▶ _Assignment_: Since only part of the material below is wanted, output exactly the lines from the one with "def immediateOperation : Mnemonic" up to and including the one with "def hexDigit (d".

▶ _Information provided_:

===============

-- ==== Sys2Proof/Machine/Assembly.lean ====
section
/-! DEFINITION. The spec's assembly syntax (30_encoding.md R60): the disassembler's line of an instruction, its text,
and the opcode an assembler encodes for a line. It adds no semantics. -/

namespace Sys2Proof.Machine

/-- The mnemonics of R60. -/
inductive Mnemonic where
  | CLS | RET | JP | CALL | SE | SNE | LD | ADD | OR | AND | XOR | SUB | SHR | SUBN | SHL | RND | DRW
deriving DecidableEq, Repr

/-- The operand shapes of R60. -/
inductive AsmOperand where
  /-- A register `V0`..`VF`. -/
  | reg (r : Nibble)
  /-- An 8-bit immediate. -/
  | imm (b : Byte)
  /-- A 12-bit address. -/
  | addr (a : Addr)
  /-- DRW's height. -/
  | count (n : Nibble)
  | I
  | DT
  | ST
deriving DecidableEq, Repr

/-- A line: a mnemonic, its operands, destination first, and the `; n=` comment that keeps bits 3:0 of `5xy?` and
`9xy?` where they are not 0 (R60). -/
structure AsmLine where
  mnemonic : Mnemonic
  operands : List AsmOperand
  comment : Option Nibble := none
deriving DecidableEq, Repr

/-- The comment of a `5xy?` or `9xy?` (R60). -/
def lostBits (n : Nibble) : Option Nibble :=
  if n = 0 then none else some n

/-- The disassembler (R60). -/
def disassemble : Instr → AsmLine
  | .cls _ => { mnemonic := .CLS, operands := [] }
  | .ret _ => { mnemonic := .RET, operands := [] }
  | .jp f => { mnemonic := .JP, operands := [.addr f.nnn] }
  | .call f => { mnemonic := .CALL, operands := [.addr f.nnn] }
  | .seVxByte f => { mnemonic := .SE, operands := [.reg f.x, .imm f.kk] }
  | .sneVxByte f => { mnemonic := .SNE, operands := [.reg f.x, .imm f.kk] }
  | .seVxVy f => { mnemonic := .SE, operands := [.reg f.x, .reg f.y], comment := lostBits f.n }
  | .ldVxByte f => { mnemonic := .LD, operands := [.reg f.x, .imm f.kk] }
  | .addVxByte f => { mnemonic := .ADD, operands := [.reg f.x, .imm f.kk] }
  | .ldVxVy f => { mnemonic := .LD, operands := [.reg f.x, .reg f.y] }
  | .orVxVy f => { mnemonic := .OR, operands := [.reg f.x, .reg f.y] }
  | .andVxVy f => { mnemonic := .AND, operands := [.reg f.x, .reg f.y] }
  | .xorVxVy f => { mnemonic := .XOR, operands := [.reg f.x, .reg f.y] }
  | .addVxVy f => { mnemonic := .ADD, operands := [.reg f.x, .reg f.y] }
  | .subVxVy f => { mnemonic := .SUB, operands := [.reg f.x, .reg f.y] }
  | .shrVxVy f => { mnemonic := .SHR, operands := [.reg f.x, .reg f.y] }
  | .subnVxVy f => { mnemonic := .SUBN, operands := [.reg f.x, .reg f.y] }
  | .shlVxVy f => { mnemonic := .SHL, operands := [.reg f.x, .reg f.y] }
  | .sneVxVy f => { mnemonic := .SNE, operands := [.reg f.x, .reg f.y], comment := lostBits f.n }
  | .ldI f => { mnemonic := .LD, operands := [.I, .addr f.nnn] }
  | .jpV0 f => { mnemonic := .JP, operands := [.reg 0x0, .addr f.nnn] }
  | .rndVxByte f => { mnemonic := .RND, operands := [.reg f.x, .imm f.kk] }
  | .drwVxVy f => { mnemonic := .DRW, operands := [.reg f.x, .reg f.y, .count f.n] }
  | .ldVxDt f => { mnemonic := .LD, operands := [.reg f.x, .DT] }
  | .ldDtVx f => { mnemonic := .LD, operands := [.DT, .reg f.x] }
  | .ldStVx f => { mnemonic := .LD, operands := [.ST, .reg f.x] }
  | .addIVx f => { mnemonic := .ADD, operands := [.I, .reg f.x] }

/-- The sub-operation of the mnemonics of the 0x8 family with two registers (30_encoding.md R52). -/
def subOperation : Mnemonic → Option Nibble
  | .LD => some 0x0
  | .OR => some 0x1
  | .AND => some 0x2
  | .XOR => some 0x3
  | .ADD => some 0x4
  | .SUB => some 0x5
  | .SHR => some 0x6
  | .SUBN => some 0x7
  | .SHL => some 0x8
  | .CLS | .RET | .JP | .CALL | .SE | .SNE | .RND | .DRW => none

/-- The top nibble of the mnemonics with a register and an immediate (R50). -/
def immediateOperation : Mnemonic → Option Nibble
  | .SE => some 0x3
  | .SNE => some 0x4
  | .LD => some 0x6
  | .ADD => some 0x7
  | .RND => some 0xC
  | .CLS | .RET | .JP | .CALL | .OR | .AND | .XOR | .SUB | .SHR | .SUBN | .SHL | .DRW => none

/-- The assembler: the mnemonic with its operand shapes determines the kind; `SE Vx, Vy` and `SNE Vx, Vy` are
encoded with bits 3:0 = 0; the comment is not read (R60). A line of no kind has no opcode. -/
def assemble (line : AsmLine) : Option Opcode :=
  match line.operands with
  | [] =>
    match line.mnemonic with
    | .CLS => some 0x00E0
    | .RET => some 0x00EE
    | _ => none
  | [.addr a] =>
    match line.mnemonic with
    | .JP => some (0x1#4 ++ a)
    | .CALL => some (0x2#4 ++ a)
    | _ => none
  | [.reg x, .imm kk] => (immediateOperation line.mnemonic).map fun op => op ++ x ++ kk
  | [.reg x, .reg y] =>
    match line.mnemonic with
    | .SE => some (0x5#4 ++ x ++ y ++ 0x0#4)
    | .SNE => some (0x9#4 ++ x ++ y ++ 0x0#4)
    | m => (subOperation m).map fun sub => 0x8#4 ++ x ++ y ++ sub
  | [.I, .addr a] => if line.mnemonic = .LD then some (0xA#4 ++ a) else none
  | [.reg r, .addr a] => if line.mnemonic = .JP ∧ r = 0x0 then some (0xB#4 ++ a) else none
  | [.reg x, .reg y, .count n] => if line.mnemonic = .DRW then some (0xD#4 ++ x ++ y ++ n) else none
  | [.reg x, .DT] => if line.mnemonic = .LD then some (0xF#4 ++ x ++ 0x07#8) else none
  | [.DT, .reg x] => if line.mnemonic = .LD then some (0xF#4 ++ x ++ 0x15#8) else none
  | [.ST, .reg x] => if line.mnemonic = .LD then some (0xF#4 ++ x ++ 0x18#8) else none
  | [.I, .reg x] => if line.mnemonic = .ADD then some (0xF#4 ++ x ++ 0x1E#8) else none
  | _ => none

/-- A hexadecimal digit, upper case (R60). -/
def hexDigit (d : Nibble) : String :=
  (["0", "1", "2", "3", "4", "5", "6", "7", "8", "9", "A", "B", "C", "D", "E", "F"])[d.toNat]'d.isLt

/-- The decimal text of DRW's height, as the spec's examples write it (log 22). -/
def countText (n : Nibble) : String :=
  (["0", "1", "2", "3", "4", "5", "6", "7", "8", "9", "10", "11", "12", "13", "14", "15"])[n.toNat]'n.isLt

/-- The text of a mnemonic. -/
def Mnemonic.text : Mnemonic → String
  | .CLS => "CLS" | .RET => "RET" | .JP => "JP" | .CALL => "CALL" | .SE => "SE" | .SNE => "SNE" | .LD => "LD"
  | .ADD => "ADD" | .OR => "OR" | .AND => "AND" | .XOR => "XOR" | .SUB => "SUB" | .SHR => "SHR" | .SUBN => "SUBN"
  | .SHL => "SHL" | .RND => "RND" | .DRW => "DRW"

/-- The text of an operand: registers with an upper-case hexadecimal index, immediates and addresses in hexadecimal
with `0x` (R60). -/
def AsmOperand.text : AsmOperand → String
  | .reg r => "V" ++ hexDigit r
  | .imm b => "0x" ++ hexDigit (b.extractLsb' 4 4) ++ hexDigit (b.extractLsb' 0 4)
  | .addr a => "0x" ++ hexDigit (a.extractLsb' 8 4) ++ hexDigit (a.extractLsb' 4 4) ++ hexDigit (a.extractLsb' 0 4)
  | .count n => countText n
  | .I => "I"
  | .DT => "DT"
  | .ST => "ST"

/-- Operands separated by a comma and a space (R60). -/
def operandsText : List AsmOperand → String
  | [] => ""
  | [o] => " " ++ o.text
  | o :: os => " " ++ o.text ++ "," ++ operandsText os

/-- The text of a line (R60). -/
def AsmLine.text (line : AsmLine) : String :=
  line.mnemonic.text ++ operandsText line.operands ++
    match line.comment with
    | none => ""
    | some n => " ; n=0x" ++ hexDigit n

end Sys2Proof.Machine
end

===============

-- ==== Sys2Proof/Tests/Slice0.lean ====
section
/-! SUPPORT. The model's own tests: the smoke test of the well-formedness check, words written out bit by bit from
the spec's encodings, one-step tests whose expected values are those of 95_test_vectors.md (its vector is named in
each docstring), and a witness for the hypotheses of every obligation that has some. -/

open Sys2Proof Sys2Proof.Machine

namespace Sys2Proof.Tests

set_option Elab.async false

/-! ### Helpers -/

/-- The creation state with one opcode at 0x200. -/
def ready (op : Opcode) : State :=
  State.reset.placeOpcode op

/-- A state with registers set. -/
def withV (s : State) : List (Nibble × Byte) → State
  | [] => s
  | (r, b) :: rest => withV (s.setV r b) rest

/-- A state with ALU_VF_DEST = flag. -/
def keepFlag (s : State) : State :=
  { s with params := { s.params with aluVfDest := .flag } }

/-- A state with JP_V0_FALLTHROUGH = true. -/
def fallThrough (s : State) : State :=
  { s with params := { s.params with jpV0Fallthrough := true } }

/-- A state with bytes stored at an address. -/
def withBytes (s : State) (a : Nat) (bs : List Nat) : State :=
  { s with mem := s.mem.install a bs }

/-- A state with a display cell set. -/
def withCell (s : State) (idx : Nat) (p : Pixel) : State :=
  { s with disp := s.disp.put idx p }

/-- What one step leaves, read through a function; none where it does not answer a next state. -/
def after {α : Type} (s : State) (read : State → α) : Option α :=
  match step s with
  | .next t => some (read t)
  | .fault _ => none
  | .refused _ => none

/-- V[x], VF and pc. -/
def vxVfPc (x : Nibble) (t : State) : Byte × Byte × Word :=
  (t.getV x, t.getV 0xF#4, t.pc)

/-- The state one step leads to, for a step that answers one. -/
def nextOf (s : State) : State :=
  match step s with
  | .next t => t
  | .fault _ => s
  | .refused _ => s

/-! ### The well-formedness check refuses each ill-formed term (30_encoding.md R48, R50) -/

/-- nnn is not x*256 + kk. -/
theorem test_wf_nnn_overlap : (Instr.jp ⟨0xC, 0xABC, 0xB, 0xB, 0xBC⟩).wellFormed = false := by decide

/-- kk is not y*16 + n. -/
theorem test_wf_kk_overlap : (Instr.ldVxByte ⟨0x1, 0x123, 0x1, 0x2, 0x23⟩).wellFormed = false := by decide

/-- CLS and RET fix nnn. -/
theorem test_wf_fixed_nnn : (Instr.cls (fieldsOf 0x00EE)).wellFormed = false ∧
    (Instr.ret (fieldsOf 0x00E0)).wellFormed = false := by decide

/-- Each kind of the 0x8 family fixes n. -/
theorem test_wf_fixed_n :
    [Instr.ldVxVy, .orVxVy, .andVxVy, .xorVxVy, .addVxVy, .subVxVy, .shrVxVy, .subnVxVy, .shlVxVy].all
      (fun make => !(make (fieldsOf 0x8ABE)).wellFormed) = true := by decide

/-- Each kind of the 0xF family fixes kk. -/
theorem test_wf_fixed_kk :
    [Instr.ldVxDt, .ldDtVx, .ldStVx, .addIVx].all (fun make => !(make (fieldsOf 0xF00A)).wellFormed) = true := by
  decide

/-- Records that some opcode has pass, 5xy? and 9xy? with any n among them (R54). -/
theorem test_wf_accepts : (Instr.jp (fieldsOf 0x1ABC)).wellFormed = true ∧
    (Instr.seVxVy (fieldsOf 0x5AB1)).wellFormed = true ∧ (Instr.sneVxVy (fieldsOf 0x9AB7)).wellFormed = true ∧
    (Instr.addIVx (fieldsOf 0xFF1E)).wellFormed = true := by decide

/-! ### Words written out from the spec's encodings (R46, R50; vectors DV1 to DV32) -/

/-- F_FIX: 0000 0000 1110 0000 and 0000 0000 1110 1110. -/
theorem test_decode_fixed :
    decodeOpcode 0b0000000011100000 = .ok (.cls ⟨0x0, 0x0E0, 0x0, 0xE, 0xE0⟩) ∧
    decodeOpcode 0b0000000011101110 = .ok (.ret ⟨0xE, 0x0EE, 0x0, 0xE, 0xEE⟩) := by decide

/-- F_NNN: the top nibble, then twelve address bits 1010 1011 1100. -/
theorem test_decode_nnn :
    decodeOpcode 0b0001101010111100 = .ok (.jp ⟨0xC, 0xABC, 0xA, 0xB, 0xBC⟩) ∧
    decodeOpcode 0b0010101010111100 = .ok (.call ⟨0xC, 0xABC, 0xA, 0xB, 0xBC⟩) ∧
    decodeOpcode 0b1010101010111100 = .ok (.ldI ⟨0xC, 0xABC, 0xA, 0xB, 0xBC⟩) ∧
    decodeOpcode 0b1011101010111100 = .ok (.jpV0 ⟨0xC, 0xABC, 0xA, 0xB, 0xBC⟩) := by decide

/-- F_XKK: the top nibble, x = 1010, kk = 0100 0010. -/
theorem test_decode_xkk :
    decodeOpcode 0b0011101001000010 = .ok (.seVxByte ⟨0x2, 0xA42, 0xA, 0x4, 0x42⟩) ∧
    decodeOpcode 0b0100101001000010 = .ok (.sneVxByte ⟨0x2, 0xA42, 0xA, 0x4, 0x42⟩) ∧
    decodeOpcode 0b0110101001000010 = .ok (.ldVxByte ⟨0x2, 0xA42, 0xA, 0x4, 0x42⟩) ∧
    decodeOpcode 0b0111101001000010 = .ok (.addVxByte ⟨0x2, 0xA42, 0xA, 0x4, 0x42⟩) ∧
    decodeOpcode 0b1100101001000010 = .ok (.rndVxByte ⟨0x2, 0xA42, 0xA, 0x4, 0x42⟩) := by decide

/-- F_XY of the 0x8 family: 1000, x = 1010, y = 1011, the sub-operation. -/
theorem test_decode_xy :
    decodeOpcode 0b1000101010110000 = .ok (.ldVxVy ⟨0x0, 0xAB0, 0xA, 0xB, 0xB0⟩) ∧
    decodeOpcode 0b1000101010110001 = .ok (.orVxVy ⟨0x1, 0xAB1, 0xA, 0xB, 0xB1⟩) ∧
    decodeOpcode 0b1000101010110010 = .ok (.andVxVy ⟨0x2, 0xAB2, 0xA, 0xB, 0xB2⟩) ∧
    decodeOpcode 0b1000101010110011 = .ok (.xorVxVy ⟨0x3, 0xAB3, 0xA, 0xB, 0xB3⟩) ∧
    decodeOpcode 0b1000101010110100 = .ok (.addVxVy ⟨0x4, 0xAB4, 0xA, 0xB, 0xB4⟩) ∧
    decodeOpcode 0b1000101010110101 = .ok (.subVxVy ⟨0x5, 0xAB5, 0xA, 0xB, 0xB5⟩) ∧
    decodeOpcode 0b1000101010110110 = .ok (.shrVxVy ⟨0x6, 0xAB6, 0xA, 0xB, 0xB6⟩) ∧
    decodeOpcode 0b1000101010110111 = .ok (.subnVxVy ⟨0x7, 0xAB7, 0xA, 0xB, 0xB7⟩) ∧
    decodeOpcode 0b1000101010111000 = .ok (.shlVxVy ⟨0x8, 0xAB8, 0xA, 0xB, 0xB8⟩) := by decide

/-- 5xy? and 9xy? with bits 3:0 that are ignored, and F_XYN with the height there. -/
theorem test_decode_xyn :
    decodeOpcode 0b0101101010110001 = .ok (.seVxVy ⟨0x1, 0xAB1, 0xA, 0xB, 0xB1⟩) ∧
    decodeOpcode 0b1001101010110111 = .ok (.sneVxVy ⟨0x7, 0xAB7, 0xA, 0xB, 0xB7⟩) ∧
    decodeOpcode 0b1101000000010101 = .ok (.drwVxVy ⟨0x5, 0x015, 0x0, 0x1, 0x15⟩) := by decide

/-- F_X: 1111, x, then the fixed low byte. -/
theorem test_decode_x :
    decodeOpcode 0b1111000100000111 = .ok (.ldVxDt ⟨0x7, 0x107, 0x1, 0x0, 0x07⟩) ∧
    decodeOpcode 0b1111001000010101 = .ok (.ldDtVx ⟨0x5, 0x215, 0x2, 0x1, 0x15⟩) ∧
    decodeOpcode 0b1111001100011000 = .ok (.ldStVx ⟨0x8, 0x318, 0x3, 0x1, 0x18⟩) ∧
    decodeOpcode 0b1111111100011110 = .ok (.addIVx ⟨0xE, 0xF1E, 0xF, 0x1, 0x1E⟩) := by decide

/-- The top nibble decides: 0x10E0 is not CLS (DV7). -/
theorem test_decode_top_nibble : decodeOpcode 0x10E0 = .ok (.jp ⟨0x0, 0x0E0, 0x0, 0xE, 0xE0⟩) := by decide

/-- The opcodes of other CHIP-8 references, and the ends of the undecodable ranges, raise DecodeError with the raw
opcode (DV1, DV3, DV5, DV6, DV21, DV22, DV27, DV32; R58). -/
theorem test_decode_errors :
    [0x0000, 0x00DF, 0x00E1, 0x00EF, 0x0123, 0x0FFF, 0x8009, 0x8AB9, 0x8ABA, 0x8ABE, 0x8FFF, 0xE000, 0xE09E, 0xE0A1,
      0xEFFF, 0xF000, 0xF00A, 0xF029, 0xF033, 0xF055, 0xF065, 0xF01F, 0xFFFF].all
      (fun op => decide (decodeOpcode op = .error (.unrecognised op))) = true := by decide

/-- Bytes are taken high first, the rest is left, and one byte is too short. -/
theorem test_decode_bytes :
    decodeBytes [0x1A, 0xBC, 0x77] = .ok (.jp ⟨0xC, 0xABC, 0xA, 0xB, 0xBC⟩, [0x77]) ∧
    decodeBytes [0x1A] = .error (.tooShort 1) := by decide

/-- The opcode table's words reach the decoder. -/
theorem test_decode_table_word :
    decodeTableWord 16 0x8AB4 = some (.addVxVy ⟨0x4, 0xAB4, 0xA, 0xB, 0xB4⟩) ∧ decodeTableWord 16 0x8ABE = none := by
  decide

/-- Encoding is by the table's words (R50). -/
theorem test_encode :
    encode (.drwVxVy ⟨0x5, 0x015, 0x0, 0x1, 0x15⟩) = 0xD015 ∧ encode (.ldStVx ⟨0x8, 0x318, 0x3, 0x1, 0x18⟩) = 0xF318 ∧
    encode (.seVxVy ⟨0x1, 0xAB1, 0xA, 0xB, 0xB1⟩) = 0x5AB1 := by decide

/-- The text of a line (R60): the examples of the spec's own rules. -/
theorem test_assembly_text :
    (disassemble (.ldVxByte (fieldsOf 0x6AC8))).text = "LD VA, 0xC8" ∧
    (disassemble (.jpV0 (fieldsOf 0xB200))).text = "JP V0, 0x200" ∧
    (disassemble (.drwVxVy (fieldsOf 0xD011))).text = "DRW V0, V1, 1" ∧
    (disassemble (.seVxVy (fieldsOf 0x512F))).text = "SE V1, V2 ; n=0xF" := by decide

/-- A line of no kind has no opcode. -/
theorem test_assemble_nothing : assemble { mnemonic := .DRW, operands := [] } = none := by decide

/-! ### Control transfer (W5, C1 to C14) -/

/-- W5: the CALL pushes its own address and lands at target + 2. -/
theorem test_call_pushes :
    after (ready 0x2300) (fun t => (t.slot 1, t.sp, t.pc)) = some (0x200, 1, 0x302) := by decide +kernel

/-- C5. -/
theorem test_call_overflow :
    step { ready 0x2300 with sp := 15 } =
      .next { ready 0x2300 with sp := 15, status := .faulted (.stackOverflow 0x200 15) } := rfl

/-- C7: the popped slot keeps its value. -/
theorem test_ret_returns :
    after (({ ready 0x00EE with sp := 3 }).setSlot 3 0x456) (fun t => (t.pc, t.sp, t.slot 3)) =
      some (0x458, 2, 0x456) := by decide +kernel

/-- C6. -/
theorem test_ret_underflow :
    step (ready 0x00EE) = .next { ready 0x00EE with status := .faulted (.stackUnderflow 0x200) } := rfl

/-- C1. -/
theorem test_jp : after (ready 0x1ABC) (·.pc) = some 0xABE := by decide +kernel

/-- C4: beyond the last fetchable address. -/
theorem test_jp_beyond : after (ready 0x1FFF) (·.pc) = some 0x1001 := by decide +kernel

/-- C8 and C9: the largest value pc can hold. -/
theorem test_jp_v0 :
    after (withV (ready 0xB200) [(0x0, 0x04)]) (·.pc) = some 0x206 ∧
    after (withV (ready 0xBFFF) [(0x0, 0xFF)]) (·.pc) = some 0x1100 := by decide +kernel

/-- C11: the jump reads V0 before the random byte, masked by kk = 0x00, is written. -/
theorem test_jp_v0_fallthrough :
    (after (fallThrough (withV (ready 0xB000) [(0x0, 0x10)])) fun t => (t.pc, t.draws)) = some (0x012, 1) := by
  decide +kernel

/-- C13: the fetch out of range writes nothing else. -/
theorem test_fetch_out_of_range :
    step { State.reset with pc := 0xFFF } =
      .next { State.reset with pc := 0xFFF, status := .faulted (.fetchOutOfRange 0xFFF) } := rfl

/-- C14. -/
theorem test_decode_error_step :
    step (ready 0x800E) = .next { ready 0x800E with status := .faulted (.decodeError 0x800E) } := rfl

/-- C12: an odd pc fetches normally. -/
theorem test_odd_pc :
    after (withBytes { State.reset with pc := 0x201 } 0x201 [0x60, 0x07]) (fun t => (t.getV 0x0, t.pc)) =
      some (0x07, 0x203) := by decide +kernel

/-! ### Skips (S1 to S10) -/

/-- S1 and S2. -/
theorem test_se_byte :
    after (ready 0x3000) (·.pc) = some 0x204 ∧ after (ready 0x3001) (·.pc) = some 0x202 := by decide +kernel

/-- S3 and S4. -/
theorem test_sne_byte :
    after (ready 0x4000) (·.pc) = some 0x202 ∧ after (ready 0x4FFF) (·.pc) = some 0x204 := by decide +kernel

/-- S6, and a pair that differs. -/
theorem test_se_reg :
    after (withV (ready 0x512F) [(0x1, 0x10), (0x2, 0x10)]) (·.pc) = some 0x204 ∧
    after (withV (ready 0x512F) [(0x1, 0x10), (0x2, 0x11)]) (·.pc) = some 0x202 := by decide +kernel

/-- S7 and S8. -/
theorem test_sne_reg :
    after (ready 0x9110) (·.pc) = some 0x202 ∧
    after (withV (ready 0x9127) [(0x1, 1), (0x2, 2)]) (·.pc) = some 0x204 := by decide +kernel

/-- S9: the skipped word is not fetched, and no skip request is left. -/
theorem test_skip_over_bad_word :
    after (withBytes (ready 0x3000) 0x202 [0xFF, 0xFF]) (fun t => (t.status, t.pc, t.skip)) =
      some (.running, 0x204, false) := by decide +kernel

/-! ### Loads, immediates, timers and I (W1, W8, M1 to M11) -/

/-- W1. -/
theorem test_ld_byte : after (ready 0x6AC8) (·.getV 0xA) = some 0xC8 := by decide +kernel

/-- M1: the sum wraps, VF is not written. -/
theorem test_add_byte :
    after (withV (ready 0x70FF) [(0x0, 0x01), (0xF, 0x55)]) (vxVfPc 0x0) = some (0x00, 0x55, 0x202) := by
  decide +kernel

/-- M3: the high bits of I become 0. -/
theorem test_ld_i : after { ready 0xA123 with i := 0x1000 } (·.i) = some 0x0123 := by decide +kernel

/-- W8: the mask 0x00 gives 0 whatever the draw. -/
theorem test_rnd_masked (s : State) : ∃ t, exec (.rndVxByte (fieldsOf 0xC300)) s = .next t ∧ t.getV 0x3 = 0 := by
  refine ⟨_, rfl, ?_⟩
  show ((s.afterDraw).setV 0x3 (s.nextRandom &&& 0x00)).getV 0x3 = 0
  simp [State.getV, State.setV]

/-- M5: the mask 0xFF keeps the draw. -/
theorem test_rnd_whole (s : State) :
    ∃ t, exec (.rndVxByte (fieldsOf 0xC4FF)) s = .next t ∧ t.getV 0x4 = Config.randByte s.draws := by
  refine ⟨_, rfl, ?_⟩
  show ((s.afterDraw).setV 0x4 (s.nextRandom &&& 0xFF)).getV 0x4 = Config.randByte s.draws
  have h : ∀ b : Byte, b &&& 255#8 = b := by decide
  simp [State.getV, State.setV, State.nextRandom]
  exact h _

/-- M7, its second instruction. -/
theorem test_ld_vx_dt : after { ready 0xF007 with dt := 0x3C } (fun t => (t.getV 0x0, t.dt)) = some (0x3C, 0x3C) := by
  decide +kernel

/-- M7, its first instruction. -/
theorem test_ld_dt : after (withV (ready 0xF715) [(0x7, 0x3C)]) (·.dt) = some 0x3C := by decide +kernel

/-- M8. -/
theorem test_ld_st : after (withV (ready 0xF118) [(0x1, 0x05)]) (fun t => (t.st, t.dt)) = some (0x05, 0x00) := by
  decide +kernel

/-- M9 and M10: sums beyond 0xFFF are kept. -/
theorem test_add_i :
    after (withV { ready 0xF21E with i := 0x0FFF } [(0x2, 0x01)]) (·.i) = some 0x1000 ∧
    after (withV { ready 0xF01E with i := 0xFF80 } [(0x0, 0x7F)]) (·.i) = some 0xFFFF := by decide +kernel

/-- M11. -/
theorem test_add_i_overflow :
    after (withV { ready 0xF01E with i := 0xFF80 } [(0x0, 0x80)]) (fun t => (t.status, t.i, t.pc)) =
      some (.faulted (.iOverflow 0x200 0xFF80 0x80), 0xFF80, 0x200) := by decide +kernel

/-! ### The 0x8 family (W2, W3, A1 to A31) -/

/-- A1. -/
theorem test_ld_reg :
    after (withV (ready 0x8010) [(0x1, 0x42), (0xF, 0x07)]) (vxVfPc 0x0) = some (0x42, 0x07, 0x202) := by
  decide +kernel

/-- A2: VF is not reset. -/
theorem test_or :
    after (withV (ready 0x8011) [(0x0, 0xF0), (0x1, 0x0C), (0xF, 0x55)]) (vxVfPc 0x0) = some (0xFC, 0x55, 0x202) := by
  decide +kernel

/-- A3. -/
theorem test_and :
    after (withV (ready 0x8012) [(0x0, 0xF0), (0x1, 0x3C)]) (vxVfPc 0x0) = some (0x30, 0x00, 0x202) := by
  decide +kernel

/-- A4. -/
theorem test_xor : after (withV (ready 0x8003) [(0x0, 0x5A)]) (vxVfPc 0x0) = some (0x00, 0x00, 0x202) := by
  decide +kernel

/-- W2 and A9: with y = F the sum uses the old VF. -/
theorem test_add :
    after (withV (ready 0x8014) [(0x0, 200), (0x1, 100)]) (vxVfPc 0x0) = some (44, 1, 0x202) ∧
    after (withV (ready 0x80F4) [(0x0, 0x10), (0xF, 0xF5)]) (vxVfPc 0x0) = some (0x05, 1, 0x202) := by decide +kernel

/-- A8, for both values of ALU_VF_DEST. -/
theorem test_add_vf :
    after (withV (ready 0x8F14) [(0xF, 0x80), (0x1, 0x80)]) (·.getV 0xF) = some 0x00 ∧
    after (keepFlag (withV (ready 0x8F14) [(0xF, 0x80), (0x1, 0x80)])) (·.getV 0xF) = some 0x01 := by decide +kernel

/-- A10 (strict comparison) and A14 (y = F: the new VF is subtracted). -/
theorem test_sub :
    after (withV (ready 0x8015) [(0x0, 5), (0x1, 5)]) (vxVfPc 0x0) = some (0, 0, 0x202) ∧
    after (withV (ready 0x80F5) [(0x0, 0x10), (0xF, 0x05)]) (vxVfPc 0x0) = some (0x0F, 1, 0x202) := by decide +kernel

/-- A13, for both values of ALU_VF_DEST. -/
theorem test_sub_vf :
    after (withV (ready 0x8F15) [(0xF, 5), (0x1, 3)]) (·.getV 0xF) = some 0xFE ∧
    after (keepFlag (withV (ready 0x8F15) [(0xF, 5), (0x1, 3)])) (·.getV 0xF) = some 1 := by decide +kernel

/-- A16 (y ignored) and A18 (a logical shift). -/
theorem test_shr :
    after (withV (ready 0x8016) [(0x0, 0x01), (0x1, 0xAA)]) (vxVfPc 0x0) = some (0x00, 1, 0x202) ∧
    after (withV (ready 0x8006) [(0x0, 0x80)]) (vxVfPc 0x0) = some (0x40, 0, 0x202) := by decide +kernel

===============

▶ _Result_:
def immediateOperation : Mnemonic → Option Nibble
  | .SE => some 0x3
  | .SNE => some 0x4
  | .LD => some 0x6
  | .ADD => some 0x7
  | .RND => some 0xC
  | .CLS | .RET | .JP | .CALL | .OR | .AND | .XOR | .SUB | .SHR | .SUBN | .SHL | .DRW => none

/-- The assembler: the mnemonic with its operand shapes determines the kind; `SE Vx, Vy` and `SNE Vx, Vy` are
encoded with bits 3:0 = 0; the comment is not read (R60). A line of no kind has no opcode. -/
def assemble (line : AsmLine) : Option Opcode :=
  match line.operands with
  | [] =>
    match line.mnemonic with
    | .CLS => some 0x00E0
    | .RET => some 0x00EE
    | _ => none
  | [.addr a] =>
    match line.mnemonic with
    | .JP => some (0x1#4 ++ a)
    | .CALL => some (0x2#4 ++ a)
    | _ => none
  | [.reg x, .imm kk] => (immediateOperation line.mnemonic).map fun op => op ++ x ++ kk
  | [.reg x, .reg y] =>
    match line.mnemonic with
    | .SE => some (0x5#4 ++ x ++ y ++ 0x0#4)
    | .SNE => some (0x9#4 ++ x ++ y ++ 0x0#4)
    | m => (subOperation m).map fun sub => 0x8#4 ++ x ++ y ++ sub
  | [.I, .addr a] => if line.mnemonic = .LD then some (0xA#4 ++ a) else none
  | [.reg r, .addr a] => if line.mnemonic = .JP ∧ r = 0x0 then some (0xB#4 ++ a) else none
  | [.reg x, .reg y, .count n] => if line.mnemonic = .DRW then some (0xD#4 ++ x ++ y ++ n) else none
  | [.reg x, .DT] => if line.mnemonic = .LD then some (0xF#4 ++ x ++ 0x07#8) else none
  | [.DT, .reg x] => if line.mnemonic = .LD then some (0xF#4 ++ x ++ 0x15#8) else none
  | [.ST, .reg x] => if line.mnemonic = .LD then some (0xF#4 ++ x ++ 0x18#8) else none
  | [.I, .reg x] => if line.mnemonic = .ADD then some (0xF#4 ++ x ++ 0x1E#8) else none
  | _ => none

/-- A hexadecimal digit, upper case (R60). -/
def hexDigit (d : Nibble) : String :=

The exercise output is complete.